Westen

Drama, Deutschland 2013, 102 min

Nelly Senff (Jördis Triebel) ist eine von den Deutschen, die jahrelang auf die Ausreisegenehmigung aus der DDR gewartet haben. Nun ist es endlich so weit und Nelly packt ihre ganze Hoffnung auf eine bessere Zukunft und ihren Sohn Alexej (Tristan Göbel) und zieht in ein Aufnahmelager in Westberlin. Schnell stellt sie allerdings fest, dass die Angst vor Spitzeln im Westen die gleichen Prozedere, die im Osten gang und gäbe waren, hervorruft. Die Verhöre mit dem alliierten Geheimdienst strapazieren zusätzlich die Nerven in der Übergangszeit, aber die promovierte Chemikerin stellt beeindruckend unter Beweis, wie stark und entschlossen sie ist, sich nicht mehr ihre Freiheit rauben zu lassen. Trotz Stolz und Würde, die Nelly überzeugt verteidigt, fällt die junge Frau in eine Art Zwischenwelt, in der nichts sicher ist, in der man zwischen altem und neuem Leben ständig abwägt und irgendwie eher dazwischen stecken bleibt.
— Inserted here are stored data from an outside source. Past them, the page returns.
-- ==== Sys2Proof/Decode.lean ====
section
/-! DEFINITION. The command word (`30_encoding.md` R86 to R89) and the stream beat (R90, R91): their
decoders, total on every word, and their encoders. -/

namespace Sys2Proof

/-- Why a word is no command (R89 (a), (b), (c)). -/
inductive DecodeError where
  /-- R89 (a): a bit of the `ZERO` field, bits 31 to 18, is set. -/
  | zeroFieldSet
  /-- R89 (b): `OP` is `0b00`. -/
  | opReserved
  /-- R89 (c): `OP` is ADD and the `B` field is not `0`. -/
  | addOperandB
  deriving DecidableEq, Repr

/-- Field `A`, bits 7 to 0 (R86). -/
def fieldA (w : Word) : Byte := w.extractLsb' 0 8

/-- Field `B`, bits 15 to 8 (R86). -/
def fieldB (w : Word) : Byte := w.extractLsb' 8 8

/-- Field `OP`, bits 17 and 16 (R86). -/
def fieldOp (w : Word) : BitVec 2 := w.extractLsb' 16 2

/-- Field `ZERO`, bits 31 to 18 (R86). -/
def fieldZero (w : Word) : BitVec 14 := w.extractLsb' 18 14

/-- Decode, total on 32-bit words (R181): ADD, CONTAINS, DECAY or an illegal word (R87, R89). -/
def decode (w : Word) : Except DecodeError Instr :=
  if fieldZero w ≠ 0 then .error .zeroFieldSet
  else if fieldOp w = 0 then .error .opReserved
  else if fieldOp w = 1 then
    (if fieldB w ≠ 0 then .error .addOperandB else .ok (.add (fieldA w)))
  else if fieldOp w = 2 then .ok (.contains (fieldA w) (fieldB w))
  else .ok (.decay (fieldA w) (fieldB w))

/-- Format `C` (R86): `ZERO`, `OP`, `B`, `A`, the most significant first. -/
def formatC (op : BitVec 2) (b a : Byte) : Word := 0#14 ++ op ++ b ++ a

/-- The command word of an instruction (R86, R87, R95). -/
def encode : Instr → Word
  | .add tick => formatC 1 0 tick
  | .contains tickMin tickMax => formatC 2 tickMax tickMin
  | .decay tickMin tickMax => formatC 3 tickMax tickMin

/-- The instruction of a table row whose `nbits` bits are `w` (for the host): a command is one 32-bit
word (R85), so a longer number is none. -/
def decodeTableWord (nbits w : Nat) : Option Instr :=
  if w % 2 ^ nbits < 2 ^ 32 then
    match decode (BitVec.ofNat 32 (w % 2 ^ nbits)) with
    | .ok i => some i
    | .error _ => none
  else none

/-- `KIND`, the two bits above the index (R90). -/
def beatKind (iw : Nat) (w : BeatWord) : Nat := w / 2 ^ iw % 4

/-- `IDX`, the low `IW` bits (R90). -/
def beatIndex (iw : Nat) (w : BeatWord) : Nat := w % 2 ^ iw

/-- What `Pull()` returns for a beat (R90); the reserved kind `0b11` is `Bad` (R91). -/
def decodeBeat (iw : Nat) (w : BeatWord) : Beat :=
  if beatKind iw w = 0 then .item (beatIndex iw w)
  else if beatKind iw w = 1 then .done
  else .bad

/-- The beat of `IW + 2` bits that stands for an answer, `IDX = 0` where it is ignored (R90). -/
def encodeBeat (iw : Nat) : Beat → BeatWord
  | .item i => i
  | .done => 2 ^ iw
  | .bad => 2 * 2 ^ iw

end Sys2Proof
end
Diese Erfahrung machten die Meisten der rund 4 Millionen, die bis 1990 hoffnungsvoll die DDR verlassen haben und im goldenen Westen dann kaum etwas von dem Glanz zu sehen bekamen. An ein Zurück war nicht zu denken, und so schwebte man in einer Zeit absoluter Unsicherheit in der provisorischen Sphäre des Transits, aus der man nur entkommen konnte, indem man lernte wieder Vertrauen zu fassen und seine Vergangenheit nicht abzuschütteln, sondern mitzunehmen. Nelly will da auch hängen bleiben und kämpft unermüdlich für ihr neues Leben in der Freiheit.
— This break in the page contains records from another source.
-- ==== Sys2Proof/Machine/Ops.lean ====
section
/-! DEFINITION. The named operations the commands are built from: the Slot Buffer (`20_memory.md`), the slot
view (`40_units.md` R114, R115), the index stream (`44_sequencer.md` R184), the response (R185), the
fault (`60_exceptions.md` R210) and reset (`70_reset_and_hazards.md` R230). -/

namespace Sys2Proof.Machine

/-! ### The Slot Buffer -/

/-- What a listed or unlisted address holds: an unlisted one reads `0x00`, the reset value (R37). -/
def Memory.read : Memory → Nat → Byte
  | [], _ => 0
  | (x, v) :: rest, a => if x = a then v else Memory.read rest a

/-- The memory without its entry for `a`. -/
def Memory.erase (m : Memory) (a : Nat) : Memory := m.filter fun c => c.1 != a

/-- The memory with `(a, v)` placed before the first greater address. -/
def Memory.insert : Memory → Nat → Byte → Memory
  | [], a, v => [(a, v)]
  | (x, w) :: rest, a, v =>
    if a < x then (a, v) :: (x, w) :: rest else (x, w) :: Memory.insert rest a v

/-- Set the byte at `a`, in canonical form: a byte `0x00` is not listed. -/
def Memory.write (m : Memory) (a : Nat) (v : Byte) : Memory :=
  if v = 0 then m.erase a else (m.erase a).insert a v

/-- The canonical form: addresses strictly rising, no `0x00` listed. -/
def Memory.wf : Memory → Bool
  | [] => true
  | (x, v) :: rest => v != 0 && rest.all (fun c => decide (x < c.1)) && Memory.wf rest

/-- `MemRead(a, 1)` (R15): one byte of the buffer; an address outside it does not exist (R50, R58). -/
def memRead (s : State) (a : Nat) : Except Fault Byte :=
  if a < s.cfg.len then .ok (s.buf.read a) else .error (.outsideBuffer a)

/-- `MemWrite(a, 1, v)` (R15). -/
def memWrite (s : State) (a : Nat) (v : Byte) : Except Fault State :=
  if a < s.cfg.len then .ok { s with buf := s.buf.write a v } else .error (.outsideBuffer a)

/-! ### The slot view -/

/-- The value of slot `i`, as the field of its byte (R52, R53): the view that claims are stated in. -/
def slotVal (s : State) (i : Nat) : Byte :=
  slotGet s.cfg (s.buf.read (sel s.cfg i).1) (sel s.cfg i).2

/-- `SlotRead(i)` (R114): one byte read, and in ENC4 a nibble extract. -/
def slotRead (s : State) (i : Nat) : Except Fault Byte :=
  match memRead s (sel s.cfg i).1 with
  | .error f => .error f
  | .ok b => .ok (slotGet s.cfg b (sel s.cfg i).2)

/-- `SlotWrite(i, v)` (R115): in ENC4 a read-modify-write of one byte (R56). -/
def slotWrite (s : State) (i : Nat) (v : Byte) : Except Fault State :=
  match memRead s (sel s.cfg i).1 with
  | .error f => .error f
  | .ok b => memWrite s (sel s.cfg i).1 (slotPut s.cfg b (sel s.cfg i).2 v)

/-! ### Acceptance and the index stream -/

/-- The INDEX SOURCE makes ready the sequence of the command now presented; it is not open yet (R184). -/
def present (beats : List BeatWord) (tail : Tail) (s : State) : State :=
  { s with source := { beats := beats, tail := tail, opened := false, pulls := 0, closed := false } }

/-- Acceptance (R180): latch the operand fields and clear `ACC` and `SCAN`. They keep what a command leaves
in them until the next acceptance (R24, R210; log entry 12). -/
def latch (a b : Byte) (s : State) : State := { s with a := a, b := b, acc := 0, scan := 0 }

/-- The pre-checks of ADD, orders 2 to 4 of R182: the cause of the first test that fails. -/
def tickDefect (c : Config) (tick : Byte) : Option Cause :=
  if c.bufValid = false then some .iaBuffer
  else if zero tick then some .iaTickZero
  else if tickInRing c tick = false then some .iaTickRange
  else none

/-- The pre-checks of a command with a window, orders 2, 4 and 5 of R182: the cause of the first test that
fails. `0` is a legal bound (R204). -/
def windowDefect (c : Config) (tickMin tickMax : Byte) : Option Cause :=
  if c.bufValid = false then some .iaBuffer
  else if tickInRing c tickMin = false then some .iaTickRange
  else if tickInRing c tickMax = false then some .iaTickRange
  else none

/-- Open the stream of a command that has passed its pre-checks (R183, R184): a new, single-pass use. -/
def openStream (p : Phase) (s : State) : State :=
  { s with phase := p, source := { s.source with opened := true, pulls := 0, closed := false } }

/-- The answer to the next `Pull()` of a stream, and what is left of the stream after it. `none`: no answer
comes (R187). -/
def nextAnswer : List BeatWord → Tail → Option (BeatWord × List BeatWord × Tail)
  | w :: rest, tail => some (w, rest, tail)
  | [], .silent => none
  | [], .cycle w rest => some (w, rest, .cycle w rest)
  | [], .free stream position =>
    some (Config.endlessBeat stream position, [], .free stream (position + 1))

/-- How many answers one step of the machine takes from an endless stream once the listed beats are used up
(log entry 5); a silent source has none. -/
def lap : Tail → Nat
  | .silent => 0
  | .cycle _ rest => rest.length + 1
  | .free _ _ => 1

/-- How many engine steps of ADD or CONTAINS one step of the machine runs: one for each listed beat, and a
stretch of what follows if the stream is endless (R187; log entry 5). -/
def burst (src : Source) : Nat := src.beats.length + lap src.tail

/-- `Pull()` (R16): the next beat of the open stream and the state after it. `none`: no answer has come and
the engine waits (R184, R187; log entry 3). -/
def pull (s : State) : Option (Beat × State) :=
  if s.source.opened then
    match nextAnswer s.source.beats s.source.tail with
    | none => none
    | some (w, rest, tail) =>
      some (decodeBeat s.cfg.iw w,
        { s with source :=
            { s.source with beats := rest, tail := tail, pulls := s.source.pulls + 1 } })
  else none

/-- The source has ended the sequence itself: no further `Pull()` and no `Close()` (R184 (a)). -/
def endStream (s : State) : State := { s with source := { s.source with opened := false } }

/-- `Close()` (R16), if a stream is open. -/
def close (s : State) : State :=
  { s with source :=
      { s.source with opened := false, closed := s.source.opened || s.source.closed } }

/-! ### The response, the fault, reset -/

/-- `Respond(status, cause, value, info)` (R16, R185): write all four fields of `RSP`, deliver the record,
and return to `IDLE`, as one step. -/
def respond (status : Status) (cause : Cause) (value info : Nat) (s : State) : State :=
  { s with
    rsp := { status := status, cause := cause, value := value, info := info }
    sent := s.sent ++ [{ status := status, cause := cause, value := value, info := info }]
    phase := .idle }

/-- The kind of a cause (R201). -/
def Cause.kind : Cause → Status
  | .none => .ok
  | .miStream => .malformedInput
  | .iaBuffer => .invalidArgument
  | .iaIndex => .invalidArgument
  | .iaTickZero => .invalidArgument
  | .iaTickRange => .invalidArgument
  | .iaCommand => .invalidArgument

/-- `raise K(c, info)`, the entry of every fault, with the kind the cause belongs to (R210, R201): close an
open stream, respond with value `0`, return to `IDLE`. Nothing else is saved or changed. There is no
return from a fault and nothing to restore (R213). -/
def raise (cause : Cause) (info : Nat) (s : State) : State :=
  respond cause.kind cause 0 info (close s)

/-- The reset event (R230): the reset state of the same configuration. The command in flight is abandoned
without a response, its stream is left without a `Close()`; what the INDEX SOURCE saw, the HOST's further
intentions and the responses already delivered are not engine state and stay. DEDUCED (log entry 14). -/
def hostReset (s : State) : State :=
  { State.resetWith s.cfg with
    source := { s.source with opened := false }, host := s.host, sent := s.sent }

/-! ### What the HOST reads -/

/-- The HOST reads the straps (R31, R192). -/
def readStraps (s : State) : Straps :=
  { enc := s.cfg.enc.strap, len := s.cfg.len, bufValid := s.cfg.bufValid }

/-- Whether the command channel accepts a command (R38). -/
def ready (s : State) : Bool := s.phase == .idle

/-- `STATUS` as its 2-bit code (R201). -/
def Status.code : Status → BitVec 2
  | .ok => 0
  | .invalidArgument => 1
  | .malformedInput => 2

/-- `CAUSE` as its 3-bit code (R201). -/
def Cause.code : Cause → BitVec 3
  | .none => 0
  | .iaBuffer => 1
  | .iaIndex => 2
  | .iaTickZero => 3
  | .iaTickRange => 4
  | .iaCommand => 5
  | .miStream => 6

/-- The response as a packed word, the least significant field first (R92). -/
def Response.packed (c : Config) (r : Response) : Nat :=
  r.status.code.toNat + 4 * r.cause.code.toNat + 2 ^ 5 * r.value + 2 ^ (c.cw + 5) * r.info

/-! ### Engine steps in a row -/

/-- One engine step and then the rest, if the machine goes on. -/
def andThen (o : Host.Outcome State Fault Refusal)
    (k : State → Host.Outcome State Fault Refusal) : Host.Outcome State Fault Refusal :=
  match o with
  | .next s => k s
  | .fault f => .fault f
  | .refused r => .refused r

/-- `n` engine steps in a row. -/
def stepN (f : State → Host.Outcome State Fault Refusal) : Nat → State →
    Host.Outcome State Fault Refusal
  | 0, s => .next s
  | n + 1, s => andThen (f s) (stepN f n)

/-- The next state of an outcome, if there is one. -/
def nextOf (o : Host.Outcome State Fault Refusal) : Option State :=
  match o with
  | .next s => some s
  | .fault _ => none
  | .refused _ => none

end Sys2Proof.Machine
end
Diese ersten Gehversuche begleitet Regisseur Christian Schwochow (»Novemberkind«, »Der Turm«) in sehr zurückhaltender und äußerst realer Manier und schafft ein weiteres Werk über den persönlichen Kampf in einer politisierten Welt. Basierend auf dem Roman »Lagerfeuer« von Julia Franck verarbeitet Schwochow seine eigenen Erfahrungen und präsentiert uns einen fesselnden Film über die zeitlose Sehnsucht nach Freiheit, der in manchen Tönen erschreckend an das Schicksal heutiger Flüchtlinge erinnern lässt.